And the words engraved over the entrance to the church:
Verbum caro factum est et habitavit in nobis
The Word was made flesh and dwelt among us.
If I were a romantic, I would say it was all predestined. I would say it was all “meant to be.” I would say it was magic.
1.10
By the time I made that trip to Israel, we’d already had five, maybe six, endings. And just before the trip, we’d had one more. During that trip, though, we rose again from death, as we’d done before, as we would do again.
When I saw you again, it was in the same place as always and exactly as I had feared or hoped.
You were everywhere. You were in the sunrise and sunset, the beaches and the cities, the cracks in the sidewalks, the tables where I ate schnitzel or the disappointing morning meals featuring things that just seemed unappetizing to me for breakfast…like cucumber salad.
When I swam in the Mediterranean, it was the brine from your skin I tasted. When I put my hand to the warm rocks of the Wailing Wall, it was your hand that returned the touch.
It felt like we were in the same places together. And maybe we were. Maybe we had been, always, forever, separated only by what Einstein once called the “stubbornly persistent illusion” of time.
Is any of it connected? Is any of it not connected?
How can it not be?
1.11
Your birthday. When I returned from Israel, we met in Philadelphia for lunch to celebrate, and I promptly ruined the day by suggesting I might want to sleep with J again. It was a completely irresponsible comment, especially since I am not even sure it was true. We were sitting so close at that small table, and yet in that single moment, began exploding quickly apart, the way of stars, of solar systems, of galaxies. Those dining around us must’ve felt the resulting shift. The irresistible force of love, the immovable object of my unwillingness to live only in one world.

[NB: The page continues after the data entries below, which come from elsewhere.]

-- ==== Sys2Proof/Machine/Dram.lean ====
section
/-!
DEFINITION. The memory side's own steps: XINV (R202), coherence between packages (R204 to R207), transient windows (R209,
R210), remap and refresh (R211, R212), page moves (R213, R214), and ECC events (R365, R366).
-/
namespace Sys2Proof.Machine

/-! ### XINV (R202) -/

/-- The ASIDs and the addresses that a request names. -/
structure XReq where
  asid : BitVec 16
  alla : Bool
  allv : Bool
  lo : Nat
  hi : Nat
  deriving DecidableEq, Repr
/-- A page of 2^n bytes by SIZE. -/
def sizeBits (z : Nat) : Nat := if z = 0 then 16 else if z = 1 then 21 else 30
/-- The request of the register's two words. -/
def xreqOf (lo hi : Word) : XReq :=
  let b := sizeBits (lo.extractLsb' 18 2).toNat
  let p := (hi.extractLsb' 0 52).toNat / 2 ^ b
  { asid := lo.extractLsb' 0 16, alla := lo.getLsbD 16, allv := lo.getLsbD 17, lo := p * 2 ^ b
    hi := (p + (hi.extractLsb' 52 12).toNat + 1) * 2 ^ b }
/-- The request matches a run of addresses of an ASID. -/
def XReq.hits (x : XReq) (asid : BitVec 16) (a len : Nat) : Bool :=
  (x.alla || x.asid == asid) && (x.allv || (decide (a < x.hi) && decide (x.lo < a + len)))
/-- Matching entries leave every translation cache, and matching lines every L1. -/
def State.xremove (s : State) (x : XReq) : State :=
  let s1 := s.modMem (fun m => { m with tlb := m.tlb.filter (fun t =>
    !x.hits t.asid (t.page * 2 ^ levelBits t.size) (2 ^ levelBits t.size)) })
  { s1 with cores := s1.cores.map (fun p => (p.1, { p.2 with l1 := p.2.l1.filter (fun l => !x.hits l.asid (l.line * 64) 64) })) }
/-- XINV: a write while BUSY, or with SIZE 3, sets ERR. -/
def execXinv (lo hi : Word) (s : State) : Out :=
  if s.mem.xinv.isSome || lo.extractLsb' 18 2 == 3 then .next (s.modMem (fun m => { m with xinvErr := true }))
  else .next ((s.xremove (xreqOf lo hi)).modMem (fun m => { m with xinvHi := hi, xinv := some (lo, hi) }))
/-- XINV_COMPLETE: no access translated with a removed entry is on its way any more; of the atomics on their way to another member,
every one of a named ASID is waited for. -/
def execXinvComplete (s : State) : Out :=
  match s.mem.xinv with
  | none => .next s
  | some (lo, hi) =>
    let x := xreqOf lo hi
    let onWay (r : Retry) : Bool := (match r.body with | .atomic _ _ _ _ _ => true | _ => false) && (x.alla || x.asid == r.asid)
    if s.mem.l2q.any (fun e => x.hits e.asid (e.vline * 64) 64) || s.ops.any (fun p => p.2.beats.any (fun b => x.hits p.2.asid b.va 64)) ||
        s.fabric.retry.any onWay || s.fabric.held.any onWay then .next s
    else .next ((s.xremove x).modMem (fun m => { m with xinv := none }))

You left that birthday lunch with a brand-new set of bluetooth headphones I’d gotten you for your birthday, along with a rekindled mistrust in me, a deep sadness and anger. I went to Rittenhouse Square and sat on a park bench in the city where once a country had its beginnings. I called my dad and smoked cigarettes over our ending. I also tried to call you, but you didn’t pick up.
I thought that was the end of the ends. The beginning of the final end.
I felt terror. I felt relief. I breathed.
But then the end wasn’t. It was just a pause before another beginning. Which is maybe what all endings are, even the final one, if there is one.
1.12
I’m not able to quote from memory many biblical passages, save for the ones most people can quote. But even with those, I usually don’t know which part of the Bible they come from. While not a Bible verse, I do know Gloria Patri by heart. I sang it many times, standing next to my mom in the Presbyterian church she took me to when I was growing up. The version we used to sing is this one:
Glory be to the Father, and to the Son:
and to the Holy Ghost;
As it was in the beginning, is now, and ever shall be:
world without end. Amen. Amen.
I appreciate ritual. I appreciate repetition. I find them to be helpful to my sanity and effective ways to fight the sadness of endings or new beginnings. I’ve always liked the lyrics to this short doxology (a “doxology” itself, a ritualistic ending) and the simple melody that serves as the accompaniment. It brings me comfort.
1.13
I want to be around when the world ends. I want to be present. I would like the comfort in knowing that there was no more experience to experience. It would be perhaps the most terrifying thing ever. At the same time, it would be the greatest relief.
“Suddenly it seemed that everyone was counting down to some inevitable end.”
One cosmological theory of the universe, called the “Cyclic Multiverse,” posits that the universe goes through cycles and the ending of each cycle is the beginning of another. It sidesteps the question of the “ultimate beginning” by saying that the cycle has simply repeated for eternity. Basically, there is no beginning. There is no end.
“So I readied myself for the inevitable.”
Many physicists regard the “Cyclic Universe” theory with skepticism. I don’t blame them. It’s not really an answer, is it? It’s kind of a cop-out.
There is another, more widely accepted, theory of cosmology, the “Inflationary Multiverse,” which I like a little better. It works on the premise that there was an original Big Bang and that, out of that, sprang many “bubble universes,” of which ours is one.
As the universe has expanded, propelled by dark matter, these bubbles have drifted further and further apart at an increasing rate, becoming more isolated. If this continues (and it seems likely that it will) then one widely accepted notion of the end of universes in general, and ours in particular, is that it will eventually just “freeze out.”
I don’t know what to think about this. What would that actually mean? Freeze out. Is it possible to replace something with… nothing? Is nothing even possible? Experiments have shown that, even in a vacuum, particles fizz in and out of existence, borrowing energy from… what? We don’t really know.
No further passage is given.